Royal Mental Health Group Mood Disorders of Ontario

I wish I had cancer

Yeah, you heard it right.

I know that I’m gonna get a lot of angry cancer patients on my case, thinking I’m mocking them.  However, I am not.

While I’ve had been thinking of it it for quite a while, only until very recently I finally said it to someone other than myself, on a DM.

And I stand by it.

You see, I have an illness.  But it’s a mental one.  I look good on the outside.  I haven’t lost ridiculous amounts of weight.  I still have all my hair. I have a good colour.  I don’t look like I’m ready to take my boat ride across the River Styx. Only that I am.  And I’ve been there several times.

But Mental illnesses don’t get the sympathy or empathy from society that cancer does.  Or Cystic Fibrosis.  Or Muscular Dystrophy.  Or any other of those “legitimate” illnesses.

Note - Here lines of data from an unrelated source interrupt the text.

/-! ### Resets -/

/-- What every reset leaves, whatever its kind, from the plan and the own level that it installs: dispatch empty (R42), the
framers and supervisors of every path with their default settings (R56, R58, R69, R83, R123), W ACTIVE with its idle timer
where the effective level lets it run (R74), the time-source record FREE (R77, R83), the windows laid out and unanchored, the
cell store empty, and a restart marker for each inbound stream but stream 0, in ascending index (R106), the storm unit ON-AIR
with its default settings, no edge taken and no peer heard (R112, R119, R122, R134), both engines idle (R153, R169), the ports empty with the default
ranks (R169, R171, R174, R182), RESTART in every event set, IN-STORM where STORM was restored, every enable set empty (R188). -/
structure Restarted (r : Role) (s t : State) : Prop where
  queue : t.pending = s.pending
  role : t.role = r ∧ t.roleLine = r
  plan : t.plan.staged = t.plan.active ∧ t.plan.holder = none ∧ t.plan.lapseTimer = none ∧ t.plan.lapseSecs = 30
  dispatch : t.disp =
    { nextSeq := sall 0, budget := sall 0, outbox := [], queue := ⟨[], [], []⟩, ingressRefused := sall 0,
      overBudget := sall 0, diversityReduced := sall 0, noPath := sall 0, queueFull := ⟨0, 0, 0⟩, expired := ⟨0, 0, 0⟩,
      purged := ⟨0, 0, 0⟩, outboxFull := 0 }
  framer : ∀ p, t.framer.get p =
    { calmLen := match p with | .a => .l8 | .b => .l8 | .w => .l4
      stormLen := match p with | .a => .l2 | .b => .l2 | .w => .l1
      inUse := (t.framer.get p).inUse
      lastGood := match p with | .a => .l8 | .b => .l8 | .w => .l4
      echo := none, expected := none, parkedMisses := (t.framer.get p).parkedMisses
      tx := { sending := false, nextSlot := (t.framer.get p).tx.nextSlot, closing := false, owed := none }
      rx := none, blocksClean := 0, blocksCorrected := 0, blocksFailed := 0, headerFailures := 0, ownRoleHeaders := 0 }
  sup : ∀ p, t.sup.get p =
    { state := .acquire, enable := true, acqRun := 0, probCount := 0, probMet := (t.sup.get p).probMet, recCount := 0
      missRun := 0, delay := none, lastRtt := none, shelterTimer := none, lastLoss := none
      lastMuting := (t.sup.get p).lastMuting, lastOffset := (t.sup.get p).lastOffset
      staleUntil := (t.sup.get p).staleUntil, probLen := 200, degradeThr := 4
      exposed := match p with | .a => false | .b => true | .w => true
      shelterMs := match p with | .a => 0 | .b => 100 | .w => 200
      probDiscards := 0, alignLosses := 0, samplesDiscarded := 0 }
  radio : t.radio =
    { mode := .active, idleTimer := if t.storm.own = .calm then some 5000000 else none, standbyTimer := none
      warmTimer := none, idleSet := 50, standbySet := 24 }
  time : t.time = { state := .free, source := none, lastError := none, holdShort := none, coincident := 0, clamped := 0 }
  windows : ∀ i, (windowOf t i).map (fun w => (w.anchored, w.next, w.span, w.offset)) =
    if inbound r (sget t.plan.active i) = true then
      some (false, none, spanOf (sget t.plan.active i), offsetOf r t.plan.active i)
    else none
  rejoin : t.rejoin.store = [] ∧ t.rejoin.unknownMessages = 0 ∧
    (∀ i, sget t.rejoin.counts i =
      { released := 0, gapCells := 0, duplicates := 0, upgrades := 0, late := 0, early := 0, stale := 0, strays := 0,
        resyncs := 0, flushed := 0 }) ∧
    ∀ p, t.rejoin.arrivals.get p = { first := 0, upgrades := 0, duplicates := 0, late := 0, unplanned := 0, unaligned := 0 }
  storm : t.storm =
    { fieldPolarity := .high, flashPolarity := .high, surgePolarity := .high, debounceMs := 20, strikeMs := 2000
      stormClearMin := 20, watchClearMin := 10, fieldTaken := false, debounce := some 20000, lastFlash := none
      lastSurge := none, own := t.storm.own, effective := t.storm.own, strikeTimer := none
      stormTimer := if t.storm.own = .storm then some 1200000000 else none
      watchTimer := if t.storm.own = .watch then some 600000000 else none
      peer := .calm, peerParked := false, forgetTimer := none, peerParking := none, parking := .onAir
      flashTaken := 0, flashIgnored := 0, surgeTaken := 0, surgeIgnored := 0, fieldAssertions := 0
      shelters := ⟨0, 0, 0⟩, lastPathKept := ⟨0, 0, 0⟩, peerForgets := 0 }
  level : t.holdUp.levelClass = t.storm.own ∧ t.storm.own ≠ .strike
  switch : t.switch =
    { engine := .idle, run := none, last := none, split := 0, peerEpoch := none, refPath := none, sent := 0, taken := 0
      declined := 0, cancels := 0, lateCancels := 0, strayAnswers := 0 }
  sweep : t.sweep = { engine := .idle, last := none }
  ports : t.ports.ranks = ⟨0, 2, 1⟩ ∧ t.ports.resetPending = none ∧ t.ports.executed = 0 ∧
    ∀ p, t.ports.lp.get p =
      { slot := none, lastFetched := none, number := 0, tunnel := none, tag := 0, dataOut := (t.ports.lp.get p).dataOut
        framesDiscarded := 0, unknownCommands := 0, responsesDiscarded := 0, tunnelsSent := 0, tunnelTimeouts := 0
        lateResponses := 0 }
  events : t.ev =
    { sets := PerReq.of fun _ => if t.storm.own = .storm then kindRestart ||| kindInStorm else kindRestart
      enables := ⟨0, 0, 0⟩, holds := if t.storm.own = .storm then kindInStorm else 0, peerNotice := none }
  egress : t.out.egress = s.out.egress ++
    ((List.finRange 32).filter fun i => decide (i ≠ 0) && inbound r (sget t.plan.active i)).map fun i => .restart i .reset
  lines : t.out.lines = s.out.lines

/-! ### What every sound state keeps -/

/-- What is derived stands as its rule gives it: the effective level (R121), the conditions IN-STORM, PATH-DEGRADED,
HOLD-SHORT and PEER-PARKED (R121, R63, R81, R120), each condition that holds in every requester's event set (R184), the time
source (R78), a MAST's record out of FREE is LOCKED exactly
while it has a source (R78),
the epoch reference path (R152), and a path is in SWEEP exactly while the engine runs on it (R67, R159). -/
structure DerivedSound (s : State) : Prop where
  level : s.storm.effective = higher s.storm.own s.storm.peer
  inStorm : condHolds s kindInStorm = stormy s.storm.effective
  degraded : condHolds s kindPathDegraded = allPaths.any fun p => decide (pstate s p = .degraded)
  holdShort : s.time.holdShort = shortIndex s
  holdShortHolds : condHolds s kindHoldShort = (shortIndex s).isSome
  peerParked : condHolds s kindPeerParked = s.storm.peerParked
  told : ∀ r : Requester, s.ev.holds &&& conditionKinds &&& s.ev.sets.get r = s.ev.holds &&& conditionKinds
  source : s.time.source = if s.role = .mast then firstUp s else none
  locked : s.role = .mast → s.time.state ≠ .free → (s.time.state = .locked ↔ s.time.source.isSome = true)
  refPath : s.switch.refPath = firstUp s
  sweeping : ∀ p, pstate s p = .sweep ↔ ∃ c, s.sweep.engine = .running c ∧ c.path = p
  sweepSafe : ∀ c, s.sweep.engine = .running c →
    stormy s.storm.effective = false ∧ otherEligible s c.path = true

People like me are mostly regarded as moody individuals.  An annoyance, most of the time.  Someone normal people need to stay away from because we are Debby Downers.  Oh, it’s all in your head, I’ve been told many times.  Or, you just have to count your blessings instead of focusing on your limitations.  And sure, I’m all for counting my blessings.  I’m very grateful that I don’t have to sleep on the street, that I’m not starving.  That I am not being gang-raped, or tortured or enslaved.  I’m also grateful for friends and the love they give me.

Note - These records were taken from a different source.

/-- R56, R69, R123, R122, R112: SET-PATH and SET-STORM write the settings given, clamp the numeric ones and note them,
keep the others, and change nothing else; no path state, level or running timer moves, but a changed FIELD polarity starts
the debounce. A block length other than 1, 2, 4, 8 or 16, an undefined path, exposure or polarity, or a presence bit that
names no setting refuses the whole command with BAD-ARGUMENT. That the debounce starts with the debounce time of the same
command is the model's choice (assumption log 23). -/
def Obligations.SetPathAndSetStormWriteSettings : Prop :=
  (∀ (src : Source) (a : PathArgs) (p : Path) (e : PathEnums) (s : State), Passes 25 1 src s → pathOf a.path = some p →
    pathEnums a = some e →
    exec (.setPath src a) s =
      .next (respond src 25
        (doneNoting
          ((match a.probation with
            | none => []
            | some x => if x.toNat < 10 ∨ 1000 < x.toNat then [.probation] else []) ++
            (match a.degrade with
            | none => []
            | some x => if x.toNat < 1 ∨ 31 < x.toNat then [.degrade] else []) ++
            (match a.shelterMs with | none => [] | some x => if 500 < x.toNat then [.shelter] else [])))
        (received src s)
        { received src s with
          framer := s.framer.set p
            { s.framer.get p with
              calmLen := e.calmLen.getD (s.framer.get p).calmLen, stormLen := e.stormLen.getD (s.framer.get p).stormLen }
          sup := s.sup.set p
            { s.sup.get p with
              probLen := match a.probation with
                | none => (s.sup.get p).probLen
                | some x => max 10 (min 1000 x.toNat)
              degradeThr := match a.degrade with
                | none => (s.sup.get p).degradeThr
                | some x => max 1 (min 31 x.toNat)
              exposed := e.exposed.getD (s.sup.get p).exposed
              shelterMs := match a.shelterMs with | none => (s.sup.get p).shelterMs | some x => min 500 x.toNat } })) ∧
  (∀ (src : Source) (a : PathArgs) (s : State), Passes 25 1 src s → 3 ≤ a.path.toNat ∨ pathEnums a = none →
    exec (.setPath src a) s = .next (respond src 25 (bare .badArgument) (received src s) (received src s))) ∧
  (∀ (src : Source) (a : StormArgs) (e : Polarities) (s : State), Passes 28 1 src s → polarities a = some e →
    exec (.setStorm src a) s =
      .next (respond src 28
        (doneNoting
          ((match a.strikeMs with
            | none => []
            | some x => if x.toNat < 500 ∨ 10000 < x.toNat ∨ x.toNat % 500 ≠ 0 then [.strikeTime] else []) ++
            (match a.stormClearMin with
            | none => []
            | some x => if x.toNat < 1 ∨ 60 < x.toNat then [.stormClear] else []) ++
            (match a.watchClearMin with
            | none => []
            | some x => if x.toNat < 1 ∨ 60 < x.toNat then [.watchClear] else [])))
        (received src s)
        { received src s with
          storm :=
            { s.storm with
              fieldPolarity := e.field.getD s.storm.fieldPolarity
              flashPolarity := e.flash.getD s.storm.flashPolarity
              surgePolarity := e.surge.getD s.storm.surgePolarity
              debounceMs := match a.debounceMs with | none => s.storm.debounceMs | some x => x.toNat
              strikeMs := match a.strikeMs with
                | none => s.storm.strikeMs
                | some x => max 500 (min 10000 x.toNat) / 500 * 500
              stormClearMin := match a.stormClearMin with
                | none => s.storm.stormClearMin
                | some x => max 1 (min 60 x.toNat)
              watchClearMin := match a.watchClearMin with
                | none => s.storm.watchClearMin
                | some x => max 1 (min 60 x.toNat)
              debounce :=
                if e.field.getD s.storm.fieldPolarity = s.storm.fieldPolarity then s.storm.debounce
                else some ((match a.debounceMs with | none => s.storm.debounceMs | some x => x.toNat) * 1000) } })) ∧
  (∀ (src : Source) (a : StormArgs) (s : State), Passes 28 1 src s → polarities a = none →
    exec (.setStorm src a) s = .next (respond src 28 (bare .badArgument) (received src s) (received src s))) ∧
  (∀ a : PathArgs,
    (pathEnums a = none ↔
      a.badPresence = true ∨ (∃ b, a.calmLen = some b ∧ b.toNat ∉ [1, 2, 4, 8, 16]) ∨
        (∃ b, a.stormLen = some b ∧ b.toNat ∉ [1, 2, 4, 8, 16]) ∨ ∃ b, a.exposure = some b ∧ 2 ≤ b.toNat) ∧
      ∀ e, pathEnums a = some e →
        e.calmLen = a.calmLen.map (fun b =>
            match b.toNat with | 1 => .l1 | 2 => .l2 | 4 => .l4 | 8 => .l8 | _ => .l16) ∧
          e.stormLen = a.stormLen.map (fun b =>
            match b.toNat with | 1 => .l1 | 2 => .l2 | 4 => .l4 | 8 => .l8 | _ => .l16) ∧
          e.exposed = a.exposure.map (fun b => decide (b = 1))) ∧
  ∀ a : StormArgs,
    (polarities a = none ↔
      a.badPresence = true ∨ (∃ b, a.fieldPolarity = some b ∧ 2 ≤ b.toNat) ∨
        (∃ b, a.flashPolarity = some b ∧ 2 ≤ b.toNat) ∨ ∃ b, a.surgePolarity = some b ∧ 2 ≤ b.toNat) ∧
      ∀ e, polarities a = some e →
        e.field = a.fieldPolarity.map (fun b => if b = 0 then .high else .low) ∧
          e.flash = a.flashPolarity.map (fun b => if b = 0 then .high else .low) ∧
          e.surge = a.surgePolarity.map (fun b => if b = 0 then .high else .low)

But the truth is that even if I we do the right thing and reach out when we have our lows, it becomes harder and harder to do as time goes by. Sure, friends and loved ones (spouses, children, etc) will try and help the first time they hear about it.  And the second time. And the third time.  And maybe even the fourth and fifth.  But after a while, they do get tired.  And that’s normal.  They are only human too.  And so, we become a burden.  Because Mental Illnesses are hard to treat.  The prognosis is gloomy for the most part.  According to the Royal Mental Hospital Depression Research Centre (depression is what I have but it might as well be schizophrenia or any other mental illness),“Many people diagnosed with a major depression will fail to respond adequately to two medications of different classes and about 60 per cent will have a treatment resistant depression.”  60 PERCENT! And unless we commit suicide (gasp! yeah, I said. Because a lot of us actually do) we live a normally long life just like any other person free of any lethal disease.  So we become this pain in the ass, gloomy, cranky, grumpy, sad people that no one likes to be around.  Even those who love us, have a hard time 1. dealing with us at a personal level, and 2. dealing with their own coping problems associated with loving a person with a mental illness.

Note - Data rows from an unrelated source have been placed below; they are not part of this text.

-- ==== Sys2Proof/Laws/State.lean ====
section
/-! SUPPORT. What each change of one block does to each field of the state, and reading back the tables kept per path,
port, requester and stream: the lemmas that later proofs use instead of unfolding a change. -/

namespace Sys2Proof.Machine

section Blocks

variable (s : State)

/-! ### modClock -/

@[simp] theorem modClock_pending (f : Clock → Clock) : (modClock f s).pending = s.pending := rfl
@[simp] theorem modClock_roleLine (f : Clock → Clock) : (modClock f s).roleLine = s.roleLine := rfl
@[simp] theorem modClock_fieldLine (f : Clock → Clock) : (modClock f s).fieldLine = s.fieldLine := rfl
@[simp] theorem modClock_role (f : Clock → Clock) : (modClock f s).role = s.role := rfl
@[simp] theorem modClock_clock (f : Clock → Clock) : (modClock f s).clock = f s.clock := rfl
@[simp] theorem modClock_plan (f : Clock → Clock) : (modClock f s).plan = s.plan := rfl
@[simp] theorem modClock_disp (f : Clock → Clock) : (modClock f s).disp = s.disp := rfl
@[simp] theorem modClock_framer (f : Clock → Clock) : (modClock f s).framer = s.framer := rfl
@[simp] theorem modClock_sup (f : Clock → Clock) : (modClock f s).sup = s.sup := rfl
@[simp] theorem modClock_radio (f : Clock → Clock) : (modClock f s).radio = s.radio := rfl
@[simp] theorem modClock_time (f : Clock → Clock) : (modClock f s).time = s.time := rfl
@[simp] theorem modClock_rejoin (f : Clock → Clock) : (modClock f s).rejoin = s.rejoin := rfl
@[simp] theorem modClock_storm (f : Clock → Clock) : (modClock f s).storm = s.storm := rfl
@[simp] theorem modClock_holdUp (f : Clock → Clock) : (modClock f s).holdUp = s.holdUp := rfl
@[simp] theorem modClock_switch (f : Clock → Clock) : (modClock f s).switch = s.switch := rfl
@[simp] theorem modClock_sweep (f : Clock → Clock) : (modClock f s).sweep = s.sweep := rfl
@[simp] theorem modClock_ports (f : Clock → Clock) : (modClock f s).ports = s.ports := rfl
@[simp] theorem modClock_ev (f : Clock → Clock) : (modClock f s).ev = s.ev := rfl
@[simp] theorem modClock_out (f : Clock → Clock) : (modClock f s).out = s.out := rfl
@[simp] theorem modClock_choices (f : Clock → Clock) : (modClock f s).choices = s.choices := rfl

/-! ### modPlan -/

@[simp] theorem modPlan_pending (f : PlanState → PlanState) : (modPlan f s).pending = s.pending := rfl
@[simp] theorem modPlan_roleLine (f : PlanState → PlanState) : (modPlan f s).roleLine = s.roleLine := rfl
@[simp] theorem modPlan_fieldLine (f : PlanState → PlanState) : (modPlan f s).fieldLine = s.fieldLine := rfl
@[simp] theorem modPlan_role (f : PlanState → PlanState) : (modPlan f s).role = s.role := rfl
@[simp] theorem modPlan_clock (f : PlanState → PlanState) : (modPlan f s).clock = s.clock := rfl
@[simp] theorem modPlan_plan (f : PlanState → PlanState) : (modPlan f s).plan = f s.plan := rfl
@[simp] theorem modPlan_disp (f : PlanState → PlanState) : (modPlan f s).disp = s.disp := rfl
@[simp] theorem modPlan_framer (f : PlanState → PlanState) : (modPlan f s).framer = s.framer := rfl
@[simp] theorem modPlan_sup (f : PlanState → PlanState) : (modPlan f s).sup = s.sup := rfl
@[simp] theorem modPlan_radio (f : PlanState → PlanState) : (modPlan f s).radio = s.radio := rfl
@[simp] theorem modPlan_time (f : PlanState → PlanState) : (modPlan f s).time = s.time := rfl
@[simp] theorem modPlan_rejoin (f : PlanState → PlanState) : (modPlan f s).rejoin = s.rejoin := rfl
@[simp] theorem modPlan_storm (f : PlanState → PlanState) : (modPlan f s).storm = s.storm := rfl
@[simp] theorem modPlan_holdUp (f : PlanState → PlanState) : (modPlan f s).holdUp = s.holdUp := rfl
@[simp] theorem modPlan_switch (f : PlanState → PlanState) : (modPlan f s).switch = s.switch := rfl
@[simp] theorem modPlan_sweep (f : PlanState → PlanState) : (modPlan f s).sweep = s.sweep := rfl
@[simp] theorem modPlan_ports (f : PlanState → PlanState) : (modPlan f s).ports = s.ports := rfl
@[simp] theorem modPlan_ev (f : PlanState → PlanState) : (modPlan f s).ev = s.ev := rfl
@[simp] theorem modPlan_out (f : PlanState → PlanState) : (modPlan f s).out = s.out := rfl
@[simp] theorem modPlan_choices (f : PlanState → PlanState) : (modPlan f s).choices = s.choices := rfl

And those are the lucky ones who’s friends and family care enough to help them.  But there’s still a lot of stigma associated with mental illnesses.  Even as I write this blog post, I can hear a very scared little voice at the back of my mind telling that I’m insane for talking in public about it.  What are they gonna thing about you? it says.  People don’t like to be friends with crazy people.  Also, people DON’T HIRE crazy people.  So won’t you keep it quiet? it’s for your own good, you know.

So, I wish I had cancer.  At least there wouldn’t any kind of stigma associated with it.  And – like I said to my friend, if I’m lucky enough, cancer would kill me really fast so I wouldn’t have to go on living in so much pain.